[Opening Source data section]

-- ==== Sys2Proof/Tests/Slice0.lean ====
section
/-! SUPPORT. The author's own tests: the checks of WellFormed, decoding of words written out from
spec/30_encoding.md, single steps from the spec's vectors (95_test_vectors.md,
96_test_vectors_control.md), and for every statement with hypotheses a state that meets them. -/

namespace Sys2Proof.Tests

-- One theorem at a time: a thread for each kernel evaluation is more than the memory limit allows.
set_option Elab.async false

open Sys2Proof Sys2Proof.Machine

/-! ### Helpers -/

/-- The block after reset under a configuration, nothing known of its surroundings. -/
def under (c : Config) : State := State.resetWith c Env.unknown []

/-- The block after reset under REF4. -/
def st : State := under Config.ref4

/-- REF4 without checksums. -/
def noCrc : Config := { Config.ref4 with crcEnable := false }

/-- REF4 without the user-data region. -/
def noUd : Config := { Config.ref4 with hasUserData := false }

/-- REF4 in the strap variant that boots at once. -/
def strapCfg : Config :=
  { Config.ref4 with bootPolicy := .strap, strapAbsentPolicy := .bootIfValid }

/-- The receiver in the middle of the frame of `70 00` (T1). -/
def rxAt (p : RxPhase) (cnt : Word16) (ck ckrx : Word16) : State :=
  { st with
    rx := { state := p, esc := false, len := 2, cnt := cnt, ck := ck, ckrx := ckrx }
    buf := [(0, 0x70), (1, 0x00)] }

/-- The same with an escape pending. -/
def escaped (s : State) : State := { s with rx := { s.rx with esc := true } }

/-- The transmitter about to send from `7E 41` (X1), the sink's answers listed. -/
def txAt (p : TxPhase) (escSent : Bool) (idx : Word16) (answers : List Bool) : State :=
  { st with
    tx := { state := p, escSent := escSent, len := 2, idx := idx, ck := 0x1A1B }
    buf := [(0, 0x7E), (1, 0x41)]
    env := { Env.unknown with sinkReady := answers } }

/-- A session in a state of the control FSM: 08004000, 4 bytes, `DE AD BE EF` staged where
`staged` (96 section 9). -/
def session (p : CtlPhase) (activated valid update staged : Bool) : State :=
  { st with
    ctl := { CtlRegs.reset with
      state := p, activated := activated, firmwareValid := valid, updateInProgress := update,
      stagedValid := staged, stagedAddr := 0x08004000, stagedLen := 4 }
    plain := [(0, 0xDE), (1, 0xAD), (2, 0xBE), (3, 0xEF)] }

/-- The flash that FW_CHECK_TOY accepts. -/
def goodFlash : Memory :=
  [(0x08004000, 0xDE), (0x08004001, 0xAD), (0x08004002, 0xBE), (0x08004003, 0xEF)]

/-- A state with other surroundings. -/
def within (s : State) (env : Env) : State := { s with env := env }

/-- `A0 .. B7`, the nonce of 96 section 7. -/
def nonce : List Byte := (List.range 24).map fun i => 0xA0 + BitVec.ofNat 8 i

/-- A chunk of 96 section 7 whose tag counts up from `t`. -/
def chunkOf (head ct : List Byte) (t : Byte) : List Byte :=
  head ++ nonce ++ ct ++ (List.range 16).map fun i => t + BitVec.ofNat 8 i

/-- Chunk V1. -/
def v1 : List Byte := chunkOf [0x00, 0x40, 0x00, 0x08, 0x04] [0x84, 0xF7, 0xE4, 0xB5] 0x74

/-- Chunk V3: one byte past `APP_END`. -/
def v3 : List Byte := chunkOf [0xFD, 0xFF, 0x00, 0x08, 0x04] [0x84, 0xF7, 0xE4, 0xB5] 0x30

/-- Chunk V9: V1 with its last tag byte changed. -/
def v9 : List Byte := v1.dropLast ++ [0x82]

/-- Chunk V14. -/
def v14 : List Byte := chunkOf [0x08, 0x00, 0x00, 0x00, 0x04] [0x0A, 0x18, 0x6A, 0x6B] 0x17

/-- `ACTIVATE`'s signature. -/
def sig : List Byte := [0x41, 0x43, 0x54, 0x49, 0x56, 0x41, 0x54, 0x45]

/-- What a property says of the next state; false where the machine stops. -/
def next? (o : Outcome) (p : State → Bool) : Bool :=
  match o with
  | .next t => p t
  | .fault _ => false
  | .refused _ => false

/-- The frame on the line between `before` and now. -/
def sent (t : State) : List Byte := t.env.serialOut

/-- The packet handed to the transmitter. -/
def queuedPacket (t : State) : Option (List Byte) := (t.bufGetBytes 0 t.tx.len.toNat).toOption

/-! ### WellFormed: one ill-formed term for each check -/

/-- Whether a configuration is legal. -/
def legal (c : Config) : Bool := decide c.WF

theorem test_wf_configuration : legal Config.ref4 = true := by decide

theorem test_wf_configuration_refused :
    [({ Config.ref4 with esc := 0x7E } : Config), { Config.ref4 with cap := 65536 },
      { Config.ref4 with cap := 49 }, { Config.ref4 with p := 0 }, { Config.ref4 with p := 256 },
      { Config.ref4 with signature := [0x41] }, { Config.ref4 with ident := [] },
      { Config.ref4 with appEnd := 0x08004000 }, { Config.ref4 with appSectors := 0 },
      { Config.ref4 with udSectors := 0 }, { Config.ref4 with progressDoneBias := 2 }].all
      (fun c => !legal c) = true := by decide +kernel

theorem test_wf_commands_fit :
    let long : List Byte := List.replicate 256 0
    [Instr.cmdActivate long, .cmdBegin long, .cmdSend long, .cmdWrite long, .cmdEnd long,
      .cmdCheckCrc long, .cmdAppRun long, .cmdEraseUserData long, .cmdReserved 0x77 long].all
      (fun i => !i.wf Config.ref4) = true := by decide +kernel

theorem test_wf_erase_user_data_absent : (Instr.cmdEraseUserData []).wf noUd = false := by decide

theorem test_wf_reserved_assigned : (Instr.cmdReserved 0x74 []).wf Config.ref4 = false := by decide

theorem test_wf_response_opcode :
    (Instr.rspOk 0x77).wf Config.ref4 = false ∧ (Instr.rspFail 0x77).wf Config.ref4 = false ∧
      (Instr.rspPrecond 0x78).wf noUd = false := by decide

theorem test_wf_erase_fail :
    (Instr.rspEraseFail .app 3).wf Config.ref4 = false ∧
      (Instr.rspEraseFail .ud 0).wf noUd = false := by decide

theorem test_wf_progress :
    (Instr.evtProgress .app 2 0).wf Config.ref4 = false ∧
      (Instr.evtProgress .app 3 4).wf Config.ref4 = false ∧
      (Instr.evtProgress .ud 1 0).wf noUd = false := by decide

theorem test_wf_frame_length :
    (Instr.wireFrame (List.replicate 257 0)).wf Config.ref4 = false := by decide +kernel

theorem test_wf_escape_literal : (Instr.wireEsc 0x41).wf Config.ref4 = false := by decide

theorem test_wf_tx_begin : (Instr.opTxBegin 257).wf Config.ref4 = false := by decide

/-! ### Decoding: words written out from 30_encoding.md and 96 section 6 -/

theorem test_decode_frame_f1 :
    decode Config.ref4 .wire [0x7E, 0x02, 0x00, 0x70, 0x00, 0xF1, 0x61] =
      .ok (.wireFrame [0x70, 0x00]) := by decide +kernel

[Closing Source data section]

▶ [What the task asks]: The whole of the material above is to be restated exactly.

▶ [Completed task]:
-- ==== Sys2Proof/Tests/Slice0.lean ====
section
/-! SUPPORT. The author's own tests: the checks of WellFormed, decoding of words written out from
spec/30_encoding.md, single steps from the spec's vectors (95_test_vectors.md,
96_test_vectors_control.md), and for every statement with hypotheses a state that meets them. -/

namespace Sys2Proof.Tests

-- One theorem at a time: a thread for each kernel evaluation is more than the memory limit allows.
set_option Elab.async false

open Sys2Proof Sys2Proof.Machine

/-! ### Helpers -/

/-- The block after reset under a configuration, nothing known of its surroundings. -/
def under (c : Config) : State := State.resetWith c Env.unknown []

/-- The block after reset under REF4. -/
def st : State := under Config.ref4

/-- REF4 without checksums. -/
def noCrc : Config := { Config.ref4 with crcEnable := false }

/-- REF4 without the user-data region. -/
def noUd : Config := { Config.ref4 with hasUserData := false }

/-- REF4 in the strap variant that boots at once. -/
def strapCfg : Config :=
  { Config.ref4 with bootPolicy := .strap, strapAbsentPolicy := .bootIfValid }

/-- The receiver in the middle of the frame of `70 00` (T1). -/
def rxAt (p : RxPhase) (cnt : Word16) (ck ckrx : Word16) : State :=
  { st with
    rx := { state := p, esc := false, len := 2, cnt := cnt, ck := ck, ckrx := ckrx }
    buf := [(0, 0x70), (1, 0x00)] }

/-- The same with an escape pending. -/
def escaped (s : State) : State := { s with rx := { s.rx with esc := true } }

/-- The transmitter about to send from `7E 41` (X1), the sink's answers listed. -/
def txAt (p : TxPhase) (escSent : Bool) (idx : Word16) (answers : List Bool) : State :=
  { st with
    tx := { state := p, escSent := escSent, len := 2, idx := idx, ck := 0x1A1B }
    buf := [(0, 0x7E), (1, 0x41)]
    env := { Env.unknown with sinkReady := answers } }

/-- A session in a state of the control FSM: 08004000, 4 bytes, `DE AD BE EF` staged where
`staged` (96 section 9). -/
def session (p : CtlPhase) (activated valid update staged : Bool) : State :=
  { st with
    ctl := { CtlRegs.reset with
      state := p, activated := activated, firmwareValid := valid, updateInProgress := update,
      stagedValid := staged, stagedAddr := 0x08004000, stagedLen := 4 }
    plain := [(0, 0xDE), (1, 0xAD), (2, 0xBE), (3, 0xEF)] }

/-- The flash that FW_CHECK_TOY accepts. -/
def goodFlash : Memory :=
  [(0x08004000, 0xDE), (0x08004001, 0xAD), (0x08004002, 0xBE), (0x08004003, 0xEF)]

/-- A state with other surroundings. -/
def within (s : State) (env : Env) : State := { s with env := env }

/-- `A0 .. B7`, the nonce of 96 section 7. -/
def nonce : List Byte := (List.range 24).map fun i => 0xA0 + BitVec.ofNat 8 i

/-- A chunk of 96 section 7 whose tag counts up from `t`. -/
def chunkOf (head ct : List Byte) (t : Byte) : List Byte :=
  head ++ nonce ++ ct ++ (List.range 16).map fun i => t + BitVec.ofNat 8 i

/-- Chunk V1. -/
def v1 : List Byte := chunkOf [0x00, 0x40, 0x00, 0x08, 0x04] [0x84, 0xF7, 0xE4, 0xB5] 0x74

/-- Chunk V3: one byte past `APP_END`. -/
def v3 : List Byte := chunkOf [0xFD, 0xFF, 0x00, 0x08, 0x04] [0x84, 0xF7, 0xE4, 0xB5] 0x30

/-- Chunk V9: V1 with its last tag byte changed. -/
def v9 : List Byte := v1.dropLast ++ [0x82]

/-- Chunk V14. -/
def v14 : List Byte := chunkOf [0x08, 0x00, 0x00, 0x00, 0x04] [0x0A, 0x18, 0x6A, 0x6B] 0x17

/-- `ACTIVATE`'s signature. -/
def sig : List Byte := [0x41, 0x43, 0x54, 0x49, 0x56, 0x41, 0x54, 0x45]

/-- What a property says of the next state; false where the machine stops. -/
def next? (o : Outcome) (p : State → Bool) : Bool :=
  match o with
  | .next t => p t
  | .fault _ => false
  | .refused _ => false

/-- The frame on the line between `before` and now. -/
def sent (t : State) : List Byte := t.env.serialOut

/-- The packet handed to the transmitter. -/
def queuedPacket (t : State) : Option (List Byte) := (t.bufGetBytes 0 t.tx.len.toNat).toOption

/-! ### WellFormed: one ill-formed term for each check -/

/-- Whether a configuration is legal. -/
def legal (c : Config) : Bool := decide c.WF

theorem test_wf_configuration : legal Config.ref4 = true := by decide

theorem test_wf_configuration_refused :
    [({ Config.ref4 with esc := 0x7E } : Config), { Config.ref4 with cap := 65536 },
      { Config.ref4 with cap := 49 }, { Config.ref4 with p := 0 }, { Config.ref4 with p := 256 },
      { Config.ref4 with signature := [0x41] }, { Config.ref4 with ident := [] },
      { Config.ref4 with appEnd := 0x08004000 }, { Config.ref4 with appSectors := 0 },
      { Config.ref4 with udSectors := 0 }, { Config.ref4 with progressDoneBias := 2 }].all
      (fun c => !legal c) = true := by decide +kernel

theorem test_wf_commands_fit :
    let long : List Byte := List.replicate 256 0
    [Instr.cmdActivate long, .cmdBegin long, .cmdSend long, .cmdWrite long, .cmdEnd long,
      .cmdCheckCrc long, .cmdAppRun long, .cmdEraseUserData long, .cmdReserved 0x77 long].all
      (fun i => !i.wf Config.ref4) = true := by decide +kernel

theorem test_wf_erase_user_data_absent : (Instr.cmdEraseUserData []).wf noUd = false := by decide

theorem test_wf_reserved_assigned : (Instr.cmdReserved 0x74 []).wf Config.ref4 = false := by decide

theorem test_wf_response_opcode :
    (Instr.rspOk 0x77).wf Config.ref4 = false ∧ (Instr.rspFail 0x77).wf Config.ref4 = false ∧
      (Instr.rspPrecond 0x78).wf noUd = false := by decide

theorem test_wf_erase_fail :
    (Instr.rspEraseFail .app 3).wf Config.ref4 = false ∧
      (Instr.rspEraseFail .ud 0).wf noUd = false := by decide

theorem test_wf_progress :
    (Instr.evtProgress .app 2 0).wf Config.ref4 = false ∧
      (Instr.evtProgress .app 3 4).wf Config.ref4 = false ∧
      (Instr.evtProgress .ud 1 0).wf noUd = false := by decide

theorem test_wf_frame_length :
    (Instr.wireFrame (List.replicate 257 0)).wf Config.ref4 = false := by decide +kernel

theorem test_wf_escape_literal : (Instr.wireEsc 0x41).wf Config.ref4 = false := by decide

theorem test_wf_tx_begin : (Instr.opTxBegin 257).wf Config.ref4 = false := by decide

/-! ### Decoding: words written out from 30_encoding.md and 96 section 6 -/

theorem test_decode_frame_f1 :
    decode Config.ref4 .wire [0x7E, 0x02, 0x00, 0x70, 0x00, 0xF1, 0x61] =
      .ok (.wireFrame [0x70, 0x00]) := by decide +kernel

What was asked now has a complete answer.